In one of the most dramatic examples of a crypto phishing scam this year, a cryptocurrency trader lost 49,999,950 USDT (nearly $50 million) after inadvertently sending funds to a scammer’s wallet — all because of a single copy-paste error.
The attack exploited a subtle but extremely dangerous method known as address poisoning, in which scammers plant lookalike wallet addresses into a user’s transaction history. When the victim copied what looked like the correct destination address for a large transfer, they were actually pasting a fraudulent one.
Here’s how it unfolded:
-
Before sending the full amount, the victim carried out a routine test transfer of around 50 USDT to their own wallet — a common practice among cautious traders.
-
Scammers quickly created an address nearly identical to the legitimate one, matching the first few and last few characters, and “poisoned” the victim’s transaction history by sending tiny transactions from the lookalike address.
-
Later, when sending the remaining 49,999,950 USDT, the trader copied the wrong wallet address from their history and unknowingly sent all funds to the attacker. Because blockchain transactions are irreversible, the $50 million was lost instantly.
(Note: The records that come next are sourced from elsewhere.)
-- ==== Sys2Proof/Machine/Lanes.lean ====
section
/-! DEFINITION. The Sensor Lane Receiver (01_sensor_lanes.md): word checks, burst assembly, acceptance, ages and lane states, the
snapshot, the adoption of lane settings and the clearing of errors. -/

namespace Sys2Proof.Machine

/-- The context of one lane. -/
def Lanes.get (ls : Lanes) : LaneId → Lane
  | .imu => ls.imu
  | .front => ls.front
  | .rear => ls.rear
  | .engine => ls.engine
  | .trailer => ls.trailer

/-- The contexts with one lane's replaced. -/
def Lanes.set (ls : Lanes) (l : LaneId) (x : Lane) : Lanes :=
  match l with
  | .imu => { ls with imu := x }
  | .front => { ls with front := x }
  | .rear => { ls with rear := x }
  | .engine => { ls with engine := x }
  | .trailer => { ls with trailer := x }

/-! ### Errors, states and ages -/

/-- One error: its flag is set and the count rises by one, saturating at 255 (R9). -/
def Lane.note (x : Lane) (e : LaneError) : Lane := { x with flags := x.flags.set e, errorCount := satInc 255 x.errorCount }

/-- LIVE, HELD or LOST by the age, the expected interval and the hold limit (R11). -/
def stateByAge (age expected hold : Nat) : LaneState :=
  if age ≤ expected then .live else if age ≤ hold then .held else .lost

/-- The lane's state re-derived from its age and settings; a SILENT lane stays SILENT (R10, R11). -/
def Lane.rederive (x : Lane) : Lane :=
  { x with state := if x.state = .silent then .silent else stateByAge x.age x.settings.expected x.settings.hold }

/-- A change of lane state is reported: a LANE notice, and SUMMARY.LANE_LOST on an entry to LOST (R12). -/
def reportLane (l : LaneId) (before after : LaneState) (s : State) : State :=
  if before = after then s
  else if after = .lost then raiseSummary laneLostBit (offerNotice .lane (laneIndex l) (u32 after.code) (u32 before.code) s)
  else offerNotice .lane (laneIndex l) (u32 after.code) (u32 before.code) s

/-- One lane's context replaced, and its change of state, if any, reported (R12). -/
def updateLane (l : LaneId) (x : Lane) (s : State) : State :=
  reportLane l (s.lanes.get l).state x.state { s with lanes := s.lanes.set l x }

/-! ### Bursts -/

/-- The step check of R7 passes. -/
def stepOk (x : Lane) (v : Half) : Bool :=
  match x.settings.maxStep with
  | none => true
  | some limit => decide (absDiff v.toNat (x.slot.getD 0 0).toNat ≤ limit)

/-- A wheel burst is plausible: in range, and within the step check while the lane is LIVE (R6, R7). -/
def wheelPlausible (x : Lane) (v : Half) : Bool :=
  decide (v.toNat ≤ 10000) && (decide (x.state ≠ .live) || stepOk x v)

/-- The plausibility of a complete burst by the rule of its lane (R6). -/
def plausible (l : LaneId) (x : Lane) (values : List Half) : Bool :=
  match l with
  | .imu => true
  | .front => wheelPlausible x (values.getD 0 0)
  | .rear => wheelPlausible x (values.getD 0 0)
  | .engine => decide ((values.getD 0 0).toNat ≤ 1024)
  | .trailer => decide ((values.getD 0 0).toNat ≤ 1)

/-- A burst is accepted: slot replaced whole, age 0, LIVE (R8). -/
def Lane.accept (x : Lane) (values : List Half) : Lane := { x with slot := values, age := 0, state := .live, burst := none }

/-- A complete burst is accepted or rejected; either way the assembler returns to NO_BURST (R6). -/
def Lane.complete (l : LaneId) (x : Lane) (values : List Half) : Lane :=
  if plausible l x values then x.accept values else { x.note .implausible with burst := none }

/-- The open burst grown by a value: complete when all n values are there, OPEN otherwise (R4, R5). -/
def Lane.append (l : LaneId) (x : Lane) (values : List Half) : Lane :=
  if channelCount l ≤ values.length then x.complete l values else { x with burst := some values }

/-- A good word with the marker bit set (R4). -/
def Lane.markerWord (l : LaneId) (x : Lane) (tag : Nat) (v : Half) : Lane :=
  if tag = 0 then
    match x.burst with
    | none => x.append l [v]
    | some _ => (x.note .short).append l [v]
  else { x.note .tag with burst := none }

/-- A good word with the marker bit clear (R5). -/
def Lane.plainWord (l : LaneId) (x : Lane) (tag : Nat) (v : Half) : Lane :=
  match x.burst with
  | none => x.note .stray
  | some vs => if tag = vs.length then x.append l (vs ++ [v]) else { x.note .tag with burst := none }

/-- A word that fails a check: its flags and counts, any open burst discarded, the receiver to HUNT after a good stop bit and to
IDLE_WAIT after a bad one (R3). -/
def Lane.badWord (x : Lane) (parityOk stopOk : Bool) : Lane :=
  let a := if parityOk then x else x.note .parity
  let b := if stopOk then a else a.note .frame
  { b with burst := none, rx := if stopOk then .hunt else .idleWait }

/-- A lane word whose stop bit has been decided (R3). A start bit decided high makes the edge a false start (R2). -/
def Lane.word (l : LaneId) (x : Lane) (w : LaneWord) : Lane :=
  if w.start then { x with rx := .hunt }
  else if w.parityOk && w.stop then
    let y : Lane := { x with rx := .hunt }
    if w.marker then y.markerWord l w.tag w.value else y.plainWord l w.tag w.value
  else x.badWord w.parityOk w.stop

/-! ### Frame start -/

/-- A lane at a frame start: age up by one, saturating at 255, and the state re-derived (R10). -/
def Lane.aged (x : Lane) : Lane := { x with age := satInc 255 x.age }.rederive

/-- What the snapshot holds of a lane (R10, R23). -/
def Lane.view (x : Lane) : LaneView := ⟨x.slot, x.age, x.state, x.settings.enable⟩

/-- The snapshot of all five lanes as they stand (R10). -/
def Lanes.snapshot (ls : Lanes) : Snapshot := ⟨ls.imu.view, ls.front.view, ls.rear.view, ls.engine.view, ls.trailer.view⟩

/-- All five lanes aged at a frame start, their notices in lane index order (R10, R12). -/
def ageLanes (s : State) : State := allLanes.foldl (fun t l => updateLane l (t.lanes.get l).aged t) s

/-! ### Adoption and clearing -/

/-- The byte address of a lane's record: 0x0160 + 8L (R184). -/
def laneRecordAt (l : LaneId) : Nat := 0x160 + 8 * laneIndex l

/-- A lane's new settings, read and clamped from its record, and the number of fields the clamp changed (R14). The hold limit is
clamped against the clamped expected interval; max_step is read for FRONT and REAR alone. -/
def readLaneSettings (m : Memory) (l : LaneId) (old : LaneSettings) : LaneSettings × Nat :=
  let a := laneRecordAt l
  let enable := m.u8At a
  let rate := m.u8At (a + 1)
  let e := m.u8At (a + 2)
  let h := m.u8At (a + 3)
  let step := m.u16At (a + 4)
  let rate' := min 3 rate
  let e' := clampNat 1 16 e
  let h' := max e' h
  let step' := clampNat 1 2000 step
  let n := changed enable (min 1 enable) + changed rate rate' + changed e e' + changed h h'
  match old.maxStep with
  | none => (⟨decide (enable ≠ 0), rate', e', h', none⟩, n)
  | some _ => (⟨decide (enable ≠ 0), rate', e', h', some step'⟩, n + changed step step')

/-- A lane takes new settings, acting on what changed (R15, R16): disabled, its receiver stops and it is SILENT; enabled from
disabled, its receiver starts in IDLE_WAIT and it stays SILENT; at a new rate, the burst and any word in reception are
abandoned; the state is re-derived. Age, slot, flags and count are kept. -/
def Lane.adopt (x : Lane) (new : LaneSettings) : Lane :=
  if !new.enable then { x with settings := new, rx := .off, burst := none, state := .silent }
  else if !x.settings.enable then { x with settings := new, rx := .idleWait, burst := none, state := .silent }
  else if x.settings.rate ≠ new.rate then { x with settings := new, rx := .idleWait, burst := none }.rederive
  else { x with settings := new }.rederive

/-- The lane record adopted, lanes in order L0 to L4 (R15). -/
def adoptLanes (s : State) : State :=
  allLanes.foldl (fun t l => updateLane l ((t.lanes.get l).adopt (readLaneSettings s.ram l (t.lanes.get l).settings).1) t) s

/-- The number of lane-record fields a clamp changes (R14, R167). -/
def laneClamps (s : State) : Nat := (allLanes.map fun l => (readLaneSettings s.ram l (s.lanes.get l).settings).2).sum

/-- A lane's errors cleared (R17). -/
def Lane.cleared (x : Lane) : Lane := { x with flags := noFlags, errorCount := 0 }

/-- All five lanes' error flags and counts cleared (R17). -/
def clearLanes (s : State) : State :=
  { s with
    lanes :=
      ⟨s.lanes.imu.cleared, s.lanes.front.cleared, s.lanes.rear.cleared, s.lanes.engine.cleared, s.lanes.trailer.cleared⟩ }

/-- One lane's receiver moved to another state. -/
def setLaneRx (l : LaneId) (rx : RxState) (s : State) : State := { s with lanes := s.lanes.set l { s.lanes.get l with rx := rx } }

end Sys2Proof.Machine
end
After the theft, the scammer rapidly converted the stolen USDT into ETH and moved it through multiple wallets — including Tornado Cash — making recovery extremely difficult.
Why This Scam Was So Effective
Unlike typical hacks that rely on technical vulnerabilities, address poisoning exploits human behavior and habit, combined with how wallet interfaces display recent transactions. Most wallets show only the beginning and end of an address, assuming the middle isn’t needed for verification. Scammers take advantage of that limitation.
Security analysts warn this kind of attack doesn’t require breaking blockchain protocols — it just needs subtle deception and an unsuspecting user.